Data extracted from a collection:
Content starts
-- ==== Sys2Proof/Certificates/Slice0/Obligations.lean ====
section
/-!
DEFINITION. The statements about the AJ-416: how commands are taken, what every step keeps, and what each command does. A statement about
a command gives the whole next state, so that whatever it does not name is unchanged.
-/
open Sys2Proof Sys2Proof.Machine

/-! ## Steps and what every step keeps -/

/-- A step takes the command at the front of the queue, and carries it out on the state with the queue's rest.
With no command waiting a step changes nothing. The model's choice (assumption log 6). -/
def Obligations.StepRunsFrontCommand : Prop :=
  (∀ (c : Instr) (rest : List Instr) (s : State), s.pending = c :: rest → step s = exec c { s with pending := rest }) ∧
  (∀ s : State, s.pending = [] → step s = .next s)

/-- Every command, in every state, answers a next state, with no work handed over left and the queue of commands as it was (assumption log 3; work
beyond the bound of a settling would be dropped, assumption log 42). -/
def Obligations.EveryCommandAnswersNext : Prop :=
  ∀ (c : Instr) (s : State), ∃ t, exec c s = .next t ∧ t.agenda = [] ∧ t.pending = s.pending

/-- Buffer memory stays in its canonical form (assumption log 2). -/
def Obligations.MemoryFormKept : Prop := ∀ s t : State, s.MemoryOk → step s = .next t → t.MemoryOk

/-- R190: at least one link holds ADMIN, by the rights in force, by the settings record, and by the record being written. -/
def Obligations.SomeAdminKept : Prop := ∀ s t : State, s.AdminOk → step s = .next t → t.AdminOk

/-- R27, R28, R29: the clock, its accumulator and its trims stay in their ranges, while the commands that wait carry values that fit their fields. -/
def Obligations.ClockRangesKept : Prop :=
  ∀ s t : State, s.ClockOk → s.PendingOk → step s = .next t → t.ClockOk ∧ t.PendingOk

/-- R44, R47: no stamp queue comes to hold more than four records, and a printer is offered a record only while one is queued and its accept is
negated.
R191: an attention set holds each kind once, in kind order, with an event of that kind and an occurrence count of 1 to 255. -/
def Obligations.QueuesAndAttentionKept : Prop :=
  (∀ s t : State, s.LinesOk → step s = .next t → t.LinesOk) ∧
  (∀ s t : State, s.AttentionOk → step s = .next t → t.AttentionOk)

/-- R4, R13, R119, R122, R169: the instrument, folio, platter, slot and account tables of catalogue memory, and of the image in the update record,
stay in strictly rising order.
R4, R145, R169: the instrument table, the substitution table and the account table never outgrow their capacities. -/
def Obligations.TablesKept : Prop :=
  (∀ s t : State, s.CatHas CatMem.Ordered → step s = .next t → t.CatHas CatMem.Ordered) ∧
  (∀ s t : State, s.CatHas CatMem.Fits → step s = .next t → t.CatHas CatMem.Fits)

/-- R13, R14, R15: the folio index stands in rising order, each folio's list in number order, and its links and records, with the reservations of the
filing slots, stay within 262,144 and 32,768; so do the links and records of the image in the update record.
R169, R179, R180: the accounts and the snapshot's records stand in rising order of their codes, in catalogue memory and in the image the update record
holds. -/
def Obligations.ListsOfMemoryKept : Prop :=
  (∀ s t : State, s.FoliosFit → step s = .next t → t.FoliosFit) ∧
  (∀ s t : State, s.CatHas CatMem.RecordsOrdered → step s = .next t → t.CatHas CatMem.RecordsOrdered)

/-- R119: the library map never holds more than 160 records: not now, not in the image the update record holds, and not with the record of the new
platter the picker carries to a slot. -/
def Obligations.LibraryMapFitsKept : Prop := ∀ s t : State, s.PlattersFit → step s = .next t → t.PlattersFit

/-- R120, R65, R66: at most one side of the library is OPEN, now and in the image the update record holds. Besides, no side is OPEN while FIL checks
or writes a header, while it asks for a side that is BLANK or UNCHECKED, or while a slot waits for media, which is then the head, with no side taken
up. -/
def Obligations.OneOpenSideKept : Prop := ∀ s t : State, s.OneSideOpen → step s = .next t → t.OneSideOpen

/-- R104, R105: every LIVE block of the ring belongs to an occupied filing slot. -/
def Obligations.LiveBlocksOwnedKept : Prop := ∀ s t : State, s.RingOwned → step s = .next t → t.RingOwned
Content ends
From the records above, print only the lines between the one holding "(∀ s : State, s.pending" and the one holding "def Obligations.EveryCommandAnswersNext : Prop", inclusive, exactly as they stand.

Output for this task:
  (∀ s : State, s.pending = [] → step s = .next s)

/-- Every command, in every state, answers a next state, with no work handed over left and the queue of commands as it was (assumption log 3; work
beyond the bound of a settling would be dropped, assumption log 42). -/
def Obligations.EveryCommandAnswersNext : Prop :=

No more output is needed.